*Task prompt*
Your response should consist solely of the lines from the one containing "theorem Ctl.laneComplete_completes (c" through the end of the data, copied exactly.

*Available records*
↓↓↓

/-- The last cause's state is in force, or a higher one. -/
theorem FmState.le_safe_of_causes {f : FmState} {l : List SafeCause} {x : SafeCause} (h : f.causes = l ++ [x]) : x.state ≤ f.safe := by
  rw [FmState.safe, h, List.foldl_append]
  exact Nat.le_max_right ..

theorem Ctl.withhold_of_none (c : Ctl) (h : c.fm.frameHold = none) : c.withhold = c := by
  unfold Ctl.withhold
  rw [h]

/-- HOLD as its cause begins, before it is shown and reported. -/
def Ctl.holdBegun (c : Ctl) (code : Nat) : Ctl :=
  let others := c.fm.causes.filter (fun x => !(x.kind = .frameHold && x.arg = 0))
  { c with fm := { c.fm with frameHold := none, causes := others ++ [⟨.frameHold, code, 1, c.up, 0⟩], cleared := false } }

theorem Ctl.withhold_of_some (c : Ctl) {code : Nat} (h : c.fm.frameHold = some code) :
    ∃ was wasCode, c.withhold = ((c.holdBegun code).settleSafe was wasCode).post 0x0542 [i16 code] := by
  unfold Ctl.withhold Ctl.enterSafe
  simp only [h, Nat.one_ne_zero, if_false]
  exact ⟨_, _, rfl⟩

/-- A frame that is withheld brings HOLD, and changes neither panel drive nor its entries. -/
theorem Ctl.withhold_holds (c : Ctl) {code : Nat} (h : c.fm.frameHold = some code) :
    c.withhold.fm.frameHold = none ∧ 1 ≤ c.withhold.fm.safe ∧ c.withhold.pd = c.pd ∧
      ∀ k, 0x440000 ≤ k → k < 0x441000 → c.withhold.e k = c.e k := by
  obtain ⟨was, wasCode, hd⟩ := c.withhold_of_some h
  have hfm : c.withhold.fmKept = (c.holdBegun code).fmKept := by
    rw [hd]
    exact (Ctl.fmKept_post ..).1.trans (Ctl.fmKept_settleSafe ..)
  refine ⟨Ctl.frameHold_of_fmKept hfm, ?_, ?_, fun k hlow hhigh => ?_⟩
  · rw [Ctl.safe_of_fmKept hfm]
    exact FmState.le_safe_of_causes (x := ⟨.frameHold, code, 1, c.up, 0⟩) rfl
  · rw [hd, Ctl.post_pd, Ctl.pd_settleSafe]
    rfl
  · have hpost : postKey k = false := postKey_of_lt_mc (by omega)
    rw [hd, Ctl.e_post _ _ _ _ hpost (by decide), Ctl.e_settleSafe _ _ _ hpost (by omega)]
    rfl

/-! ### DECISION_POINT -/

section
variable (c : Ctl) {f : Nat} (hnext : f = c.tb.nextIndex) (hissue : c.tb.issuing = true) (hnew : c.pd.decided ≠ some f)
  (hdue : tickD (c.tn f) c.now ≤ tNs (c.e 0x440002))

include hnext hissue in
theorem Ctl.nextFlip_eq : c.nextFlip = f := (c.nextFlip_of_issuing hissue).trans hnext.symm

include hnext hissue hnew hdue

/-- A decision point that is due decides by the holds of R283, then by the lanes whose load is missing. -/
theorem Ctl.decisionPoint_of_due {d : Ctl} {go : Bool} (hd : c.withhold.loadDecided f = d) (hgo : d.flipOpen f (c.pd.began = some f) = go) :
    c.decisionPoint = if go && c.loadMissing.isEmpty then d.flipped f
      else if go then (d.flipHeld.incE 0x44000B).pdPost 0x3441 0 0 [i32 (maskOf c.loadMissing)] else d.flipHeld := by
  subst hd hgo
  have hflip := c.nextFlip_eq hnext hissue
  have hdue' : ¬ tickD (c.tn f) c.now > (tNs (c.e 0x440002) : Nat) := Int.not_lt.2 hdue
  unfold Ctl.decisionPoint Ctl.nextTick
  simp only [hflip, hissue, hnew, hdue', Bool.not_true, decide_false, Bool.or_false, Bool.false_eq_true, if_false]
  rfl

section
variable (hbegan : c.pd.began = some f) (hsafe : c.fm.safe = 0) (hhold : c.fm.frameHold = none) (himage : c.hasImage = true)
  (hheld : c.xz.heldFlip ≠ some f) (hlinked : c.pd.linked = true) (hservice : c.pdService ≠ [])
include hbegan hsafe hhold himage hheld hlinked hservice

/-- Where no hold of R283 stands, the lanes whose load is missing decide. -/
theorem Ctl.decisionPoint_of_open : c.decisionPoint = if c.loadMissing.isEmpty then (c.loadDecided f).flipped f
    else ((c.loadDecided f).flipHeld.incE 0x44000B).pdPost 0x3441 0 0 [i32 (maskOf c.loadMissing)] := by
  have hrest := c.offDrive_loadDecided f
  obtain ⟨lanes, hpd⟩ := c.pd_loadDecided f
  have hfm : (c.loadDecided f).fm = c.fm := (congrArg Ctl.fm hrest :)
  have hxz : (c.loadDecided f).xz = c.xz := (congrArg Ctl.xz hrest :)
  have himg : (c.loadDecided f).hasImage = c.hasImage := (congrArg Ctl.hasImage hrest :)
  have hserv : (c.loadDecided f).pdService = c.pdService := (congrArg Ctl.pdService hrest :)
  have hopen : (c.loadDecided f).flipOpen f (c.pd.began = some f) = true := by
    simp [Ctl.flipOpen, hfm, hxz, himg, hserv, hpd, hsafe, himage, hheld, hlinked, hservice, hbegan]
  exact c.decisionPoint_of_due hnext hissue hnew hdue (by rw [c.withhold_of_none hhold]) hopen

/-- A frame whose load is complete is flipped. -/
theorem Ctl.decisionPoint_flips (hfull : c.loadMissing = []) :
    c.decisionPoint.pd.sent = some f ∧ c.decisionPoint.pd.decided = some f ∧ c.decisionPoint.pd.loading = none ∧
      c.decisionPoint.e 0x440008 = c.tn f ∧ c.decisionPoint.e 0x440009 = satAdd (entWidth 0x440009) (c.e 0x440009) 1 ∧
      c.decisionPoint.e 0x44000A = c.e 0x44000A := by
  have hpoint : c.decisionPoint = (c.loadDecided f).flipped f := by
    rw [c.decisionPoint_of_open hnext hissue hnew hdue hbegan hsafe hhold himage hheld hlinked hservice, hfull]
    rfl
  obtain ⟨lanes, hpd⟩ := c.pd_loadDecided f
  obtain ⟨rets, hflip⟩ := (c.loadDecided f).pd_flipped f
  have hrest := c.offDrive_loadDecided f
  have htick : (c.loadDecided f).nextTick = c.tn f :=
    (congrArg Ctl.nextTick hrest :).trans (congrArg c.tn (c.nextFlip_eq hnext hissue))
  have hent := Ctl.e_of_offDrive hrest
  rw [hpoint, hflip, hpd]
  refine ⟨rfl, rfl, rfl, ?_, ?_, ?_⟩ <;> simp [Ctl.e_flipped, htick, hent]

/-- A frame whose load is incomplete is held, and counted and reported as incomplete. -/
theorem Ctl.decisionPoint_incomplete (hmissing : c.loadMissing ≠ []) :
    c.decisionPoint.pd.sent = c.pd.sent ∧ c.decisionPoint.pd.decided = some f ∧ c.decisionPoint.e 0x440009 = c.e 0x440009 ∧
      c.decisionPoint.e 0x44000A = satAdd (entWidth 0x44000A) (c.e 0x44000A) 1 ∧
      c.decisionPoint.e 0x44000B = satAdd (entWidth 0x44000B) (c.e 0x44000B) 1 := by
  have hpoint : c.decisionPoint = ((c.loadDecided f).flipHeld.incE 0x44000B).pdPost 0x3441 0 0 [i32 (maskOf c.loadMissing)] := by
    rw [c.decisionPoint_of_open hnext hissue hnew hdue hbegan hsafe hhold himage hheld hlinked hservice]
    simp [hmissing]
  obtain ⟨lanes, hpd⟩ := c.pd_loadDecided f
  obtain ⟨dark, hhide⟩ := (c.loadDecided f).pd_flipHeld
  obtain ⟨posted, hpost⟩ := ((c.loadDecided f).flipHeld.incE 0x44000B).pd_pdPost 0x3441 0 0 [i32 (maskOf c.loadMissing)]
  have hent := Ctl.e_of_offDrive (c.offDrive_loadDecided f)
  have hcounts : ∀ k, postKey k = false → c.decisionPoint.e k = ((c.loadDecided f).flipHeld.incE 0x44000B).e k := fun k hk => by
    rw [hpoint, Ctl.e_pdPost _ _ _ _ hk (by decide)]
  have hdrive : c.decisionPoint.pd.sent = c.pd.sent ∧ c.decisionPoint.pd.decided = some f := by
    rw [hpoint, hpost, Ctl.incE_pd, hhide, hpd]
    exact ⟨rfl, rfl⟩
  refine ⟨hdrive.1, hdrive.2, ?_, ?_, ?_⟩ <;> rw [hcounts _ (by decide)] <;> simp [Ctl.e_incE, Ctl.e_flipHeld, hent]

end

/-- A frame that is withheld is held from its decision point, in HOLD. -/
theorem Ctl.decisionPoint_withheld {code : Nat} (hhold : c.fm.frameHold = some code) :
    c.decisionPoint.pd.sent = c.pd.sent ∧ c.decisionPoint.pd.decided = some f ∧ c.decisionPoint.pd.loading = none ∧
      c.decisionPoint.fm.frameHold = none ∧ 1 ≤ c.decisionPoint.fm.safe ∧
      c.decisionPoint.e 0x44000A = satAdd (entWidth 0x44000A) (c.e 0x44000A) 1 ∧ c.decisionPoint.e 0x440009 = c.e 0x440009 := by
  obtain ⟨hnone, hone, hdrive, hcounts⟩ := c.withhold_holds hhold
  have hrest := c.withhold.offDrive_loadDecided f
  have hfm : (c.withhold.loadDecided f).fm = c.withhold.fm := (congrArg Ctl.fm hrest :)
  have hshut : (c.withhold.loadDecided f).flipOpen f (c.pd.began = some f) = false := by
    simp [Ctl.flipOpen, hfm, Nat.one_le_iff_ne_zero.1 hone]
  have hpoint : c.decisionPoint = (c.withhold.loadDecided f).flipHeld := c.decisionPoint_of_due hnext hissue hnew hdue rfl hshut
  obtain ⟨lanes, hpd⟩ := c.withhold.pd_loadDecided f
  obtain ⟨dark, hhide⟩ := (c.withhold.loadDecided f).pd_flipHeld
  have hent := Ctl.e_of_offDrive hrest
  rw [hpoint, hhide, hpd, hdrive, Ctl.fm_flipHeld, hfm]
  refine ⟨rfl, rfl, rfl, hnone, hone, ?_, ?_⟩ <;> simp [Ctl.e_flipHeld, hent, hcounts]

/-- Under the BLANK state a linked panel is blank after the decision point. -/
theorem Ctl.decisionPoint_blanks (hhold : c.fm.frameHold = none) (hsafe : c.fm.safe = 2) (hlinked : c.pd.linked = true) :
    c.decisionPoint.pd.sent = c.pd.sent ∧ c.decisionPoint.pd.blanked = true ∧
      c.decisionPoint.e 0x44000A = satAdd (entWidth 0x44000A) (c.e 0x44000A) 1 := by
  have hrest := c.offDrive_loadDecided f
  have hfm : (c.loadDecided f).fm = c.fm := (congrArg Ctl.fm hrest :)
  have hshut : (c.loadDecided f).flipOpen f (c.pd.began = some f) = false := by simp [Ctl.flipOpen, hfm, hsafe]
  have hpoint : c.decisionPoint = (c.loadDecided f).flipHeld :=
    c.decisionPoint_of_due hnext hissue hnew hdue (by rw [c.withhold_of_none hhold]) hshut
  obtain ⟨lanes, hpd⟩ := c.pd_loadDecided f
  obtain ⟨dark, hhide⟩ := (c.loadDecided f).pd_flipHeld
  rw [hpoint, hhide, hpd, Ctl.e_flipHeld, if_pos rfl, Ctl.e_of_offDrive hrest]
  exact ⟨rfl, by simp [hfm, hsafe, hlinked], rfl⟩

end

end Sys2Proof.Machine
end

section
/-! PROOFS. The lanes of the panel (09 R278, R279, R292, R294), and the settlement of O49. -/
namespace Sys2Proof.Machine

/-! ### The commands -/

theorem exec_decisionPoint (dt : Nat) (s : State) : exec (.decisionPoint dt) s = runC (fun c => (c.advance dt).decisionPoint) s := rfl

theorem exec_laneLoadComplete (dt lane : Nat) (s : State) :
    exec (.laneLoadComplete dt lane) s = runC (fun c => (c.advance dt).laneComplete lane) s := rfl

theorem exec_panelBufferFull (dt lane : Nat) (s : State) :
    exec (.panelBufferFull dt lane) s = runC (fun c => (c.advance dt).laneFull lane true) s := rfl

theorem exec_panelBufferDrained (dt lane : Nat) (s : State) :
    exec (.panelBufferDrained dt lane) s = runC (fun c => (c.advance dt).laneFull lane false) s := rfl

theorem exec_probationExpiry (dt lane : Nat) (s : State) :
    exec (.probationExpiry dt lane) s = runC (fun c => (c.advance dt).probationEnds lane) s := rfl

theorem exec_panelLockTimer (dt lane : Nat) (s : State) :
    exec (.panelLockTimer dt lane) s = runC (fun c => (c.advance dt).lockTimer lane) s := rfl

theorem exec_panelLinkupDone (dt : Nat) (s : State) : exec (.panelLinkupDone dt) s = runC (fun c => (c.advance dt).linkupDone) s := rfl

/-! ### A lane in a load (R278, R279) -/

theorem Ctl.pdAtEnd_advance (c : Ctl) (dt k : Nat) : (c.advance dt).pdAtEnd k = c.pdAtEnd k := by
  unfold Ctl.pdAtEnd
  rw [Ctl.img_congr (c.advance_xz dt), Ctl.pdLane_congr (congrArg PdState.lanes (c.advance_pd dt))]

theorem Ctl.laneComplete_completes (c : Ctl) {k : Nat} (hk : k < c.pd.lanes.length) (hload : c.pd.loading ≠ none)
    (hin : (c.pdLane k).inLoad = true) (hgood : (c.pdLane k).bad = false) (hsent : (c.pdLane k).pkt = []) (hend : c.pdAtEnd k = true) :
    ((c.laneComplete k).pdLane k).complete = true ∧ (c.laneComplete k).ent = c.ent := by
  have hlane : c.laneComplete k = c.updPd k (fun y => { y with complete := true }) := by
    simp [Ctl.laneComplete, Option.isSome_iff_ne_none.2 hload, hin, hgood, hsent, hend]
  rw [hlane, c.pdLane_updPd _ hk]
  exact ⟨rfl, rfl⟩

↑↑↑

*Task response*
theorem Ctl.laneComplete_completes (c : Ctl) {k : Nat} (hk : k < c.pd.lanes.length) (hload : c.pd.loading ≠ none)
    (hin : (c.pdLane k).inLoad = true) (hgood : (c.pdLane k).bad = false) (hsent : (c.pdLane k).pkt = []) (hend : c.pdAtEnd k = true) :
    ((c.laneComplete k).pdLane k).complete = true ∧ (c.laneComplete k).ent = c.ent := by
  have hlane : c.laneComplete k = c.updPd k (fun y => { y with complete := true }) := by
    simp [Ctl.laneComplete, Option.isSome_iff_ne_none.2 hload, hin, hgood, hsent, hend]
  rw [hlane, c.pdLane_updPd _ hk]
  exact ⟨rfl, rfl⟩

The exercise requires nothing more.